SAMUEL MARINHO: Acho que essa poesia quer retratar o momento contemporâneo das verdades esfaceladas. O livro é construído todo em cima de paradoxos e contrapontos, que por vezes deram um nó na minha própria cabeça. Muitos poemas eu concluo sem saber o que eles querem dizer ao certo. Aliás esse é o meu critério pra ter um poema como “acabado” . O verso pra mim é esse mundo das possibilidades. Se eu sinto que já extraí tudo dos versos que acabei de escrever, se tenho esse domínio, é porque não me perdi como deveria na imensidão da poesia. Gosto dessa sensação de, ao final de ter escrito, o poema continuar ali, a me ler. Sobre a ironia, ela circunda um certo dilema do poeta entre ser moderno e ser eterno. Há uma provocação no livro inteiro sobre isso. O eu-lírico está entregue à hipermodernidade, ele fotografa os instantes, porque abdicou desde sempre daquela eternidade do sentido ingênuo de querer perpetuar uma obra no tempo, por isso ele não tem receio algum de usar termos que possam parecer datados, ou facilmente caírem em desuso como o “fake” gravado já no título desse livro. Esse poeta está aí tentando capturar a intensidade do momento, com a matéria-prima tecnológica que lhe bombardeia, disparando de volta uns flashes de eternidade momentânea.

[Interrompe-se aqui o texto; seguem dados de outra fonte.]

-- ==== Sys2Proof/Machine/Step.lean ====
section
/-! DEFINITION. One step: the block answers the next input (20_memory.md R71, 30_encoding.md R90). -/

namespace Sys2Proof.Machine

/-- One atomic step (70_reset_and_hazards.md R228). A legal word runs its operation; an ILLEGAL word gets the ILLEGAL
response and is dropped (60_exceptions.md R201, log entry 3); the reset event replaces the state (70_reset_and_hazards.md
R220); with nothing presented the block, which is passive, stays as it is. DEDUCED (log entry 4). -/
def step (s : State) : Host.Outcome State Fault Refusal :=
  match s.takeInput with
  | none => .next s
  | some (.reset, t) => .next t.resetEvent
  | some (.command c, t) =>
    match decode c with
    | .ok i => exec i t
    | .error _ => .next t.illegalResponse

/-- `s` with one command word placed before everything else the driver presents. A program comes to the block from
outside, word by word (70_reset_and_hazards.md R230, log entry 1). -/
def State.withFetchWord (s : State) (nbits w : Nat) : State :=
  { s with inputs := .command (tableCommand nbits w) :: s.inputs }

end Sys2Proof.Machine
end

FERNANDO ANDRADE: Teu livro parece transitar entre gêneros narrativos e poéticos, onde o binário é provocado porque até a *prosa morreu na Rússia, entre o que se fala ( a prosa) e o que se sente( a poesia). Esta relação amigável parece confrontar perfis onde os sentimentos como ódio são normais em certos lugares… Comente.
SAMUEL MARINHO: Há uma construção pensada de ritmo que perpassa o desenvolvimento desse livro de poemas. Como fã desde criança que sou da arte do carnaval , depois de muito tempo me percebi que elaboro os livros como os carnavalescos concebem seus desfiles. Não sei se existe carnaval na Rússia (rs), mas eu quando visto a fantasia da palavra , gosto de transitar nas possibilidades rítmicas em prol do andamento da história que está sendo contada, como se fossem alas, cenas – muito embora meus livros não sejam particionados em seções; o andamento e o enfeixe desenhados se encarregam da mudança de cenários, desenvolvendo temas transversais, mas atrelados a um conteúdo principal. Sempre achei comigo que essa poesia se potencializa na liga que é criada com esse movimento rítmico pensado. Por isso quase nunca posto poemas de forma isolada nas redes, penso de alguma maneira que eles sozinhos perdem em intensidade. Eu quando sinto a poesia não sei bem o formato que vai se concretizar no papel, sei que ouço uma voz me dizendo pra trilhar um caminho que me ajude a chegar ao completo desconhecido pra mim mesmo, mas que depois de tudo eu consiga reconhecer o mundo ao meu redor. No final, não me importo muito com as distinções formais sobre os canais que a poesia pode se expressar. Estudo sim as possibilidades de multiplicar as formas, diversificá-las, mas também não me apego a nenhuma delas , tento me reinventar a cada página e transitar por outros caminhos o tempo inteiro. Estou descobrindo ainda meu lugar na folha em branco.
FERNANDO ANDRADE: A tecnologia é um suporte que você usa como uma frequência estética para nos dizer dos paroxismos da superexposição, da super excitação. E seus achados poéticos são sempre muito certeiros quanto ao assunto. Fale um pouco sobre isso.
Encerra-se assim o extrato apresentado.